Jueves negro (English: "Black Thursday") was a violent series of political demonstrations that created havoc in Guatemala City on 24 and 25 July 2003.

In May 2003, the Guatemalan Republican Front (FRG) political party selected former military dictator Efraín Ríos Montt as its candidate for the forthcoming November general election. However, his candidacy was initially rejected by the electoral registry and by two lower courts, on the grounds of a constitutional ban preventing former coup leaders from seeking the presidency (Ríos Montt had originally come to power by means of a coup d'état on 23 March 1982). On 14 July 2003, the Constitutional Court, which had had several judges appointed from the FRG, approved his candidacy for president, arguing that the terms of the 1985 Constitution could not be applied retroactively. 

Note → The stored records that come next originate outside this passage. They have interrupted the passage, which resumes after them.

-- ==== Sys2Proof/Certificates/Slice0/Obligations.lean ====
section
/-! DEFINITION. The statements for the provers, from the numbered rules of spec/. In every statement about `exec` the state `s` is
the one after the fetch: `pc` holds the instruction's address plus 2 (spec/30_encoding.md R55). Where a statement rests on a
decision of spec/92_eei_decisions.md or on a log entry, its docstring names it. -/

open Sys2Proof Sys2Proof.Machine

/-! ## Encoding -/

/-- The words that the spec spells out are decoded as it says: R56 section 4 and section 7's examples. The numeric patterns
are log entry 9. -/
def Obligations.DecodesWordsOfTheSpec : Prop :=
  decodeWord 0x00E0 = some .cls ∧ decodeWord 0x6105 = some (.ldImm 1 5) ∧ decodeWord 0x3105 = some (.seImm 1 5) ∧
  decodeWord 0xD235 = some (.drw 2 3 5) ∧ decodeWord 0xFA55 = some (.ldMemVx 0xA) ∧ decodeWord 0x00EE = some .ret ∧
  decodeWord 0xBFFF = some (.jpV0 0xFFF) ∧ decodeWord 0x812E = some (.shl 1 2) ∧ decodeWord 0xE1A1 = some (.sknp 1) ∧
  decodeWord 0x0000 = none ∧ decodeWord 0xF10A = none ∧ decodeWord 0x8128 = none

/-- Decoding the bytes of any well-formed instruction gives it back, with every operand, and leaves the bytes after it: no bit
of an encoding is dropped (R51, R56; decisions D6 and D7). The numeric patterns are log entry 9. -/
def Obligations.DecodeInvertsEncode : Prop :=
  ∀ (i : Instr) (rest : List Byte), WellFormed i →
    decodeWord (encode i) = some i ∧ decode (encodeBytes i ++ rest) = .instr i rest

/-- Where a word decodes, the instruction is well-formed and the word is its encoding: each word has one meaning and each
instruction one word (R56; decisions D6 and D7). The numeric patterns are log entry 9. -/
def Obligations.EncodeInvertsDecode : Prop :=
  ∀ (op : Opcode) (i : Instr), decodeWord op = some i → WellFormed i ∧ encode i = op

/-- The decoder accepts a word exactly when it matches a row of R56's opcode map, and no word matches two rows (R56, R57;
decisions D6 and D8). The numeric patterns are log entry 9. -/
def Obligations.DecoderAcceptsExactlyTheRows : Prop :=
  (∀ op : Opcode, (decodeWord op).isSome = true ↔ ∃ r ∈ opcodeRows, r.accepts op = true) ∧
  ∀ (op : Opcode) (j k : Fin opcodeRows.length),
    (opcodeRows.get j).accepts op = true → (opcodeRows.get k).accepts op = true → j = k

/-- The words rejected are exactly those of R58's table, by major opcode and minor fields (R58; decisions D8 and D9). The
numeric patterns are log entry 9. -/
def Obligations.RejectedWordsAreThoseListed : Prop :=
  ∀ op : Opcode, decodeWord op = none ↔
    (op.toNat / 4096 = 0x0 ∧ op.toNat % 4096 ≠ 0x0E0 ∧ op.toNat % 4096 ≠ 0x0EE) ∨
    (op.toNat / 4096 = 0x5 ∧ op.toNat % 16 ≠ 0) ∨
    (op.toNat / 4096 = 0x8 ∧ 8 ≤ op.toNat % 16 ∧ op.toNat % 16 ≠ 0xE) ∨
    (op.toNat / 4096 = 0x9 ∧ op.toNat % 16 ≠ 0) ∨
    (op.toNat / 4096 = 0xE ∧ op.toNat % 256 ∉ [0x9E, 0xA1]) ∨
    (op.toNat / 4096 = 0xF ∧ op.toNat % 256 ∉ [0x07, 0x15, 0x18, 0x1E, 0x29, 0x33, 0x55, 0x65])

On 20 July, however, the Supreme Court suspended his campaign for the presidency and agreed to hear a complaint brought by two right-of-centre parties that the general was constitutionally barred from running for president of the country. Ríos Montt denounced the ruling as judicial manipulation and, in a radio address, called on his followers to take to the streets to protest against this decision. On 24 July, the day known as 'jueves negro', thousands of masked FRG supporters invaded the streets of Guatemala City, armed with machetes, clubs and guns. They had been bussed in from all over the country by the FRG amidst claims that people working in FRG-controlled municipalities were being blackmailed with being sacked if they did not attend the demonstration. The demonstrators blocked traffic, chanted threatening slogans, and waved their machetes about.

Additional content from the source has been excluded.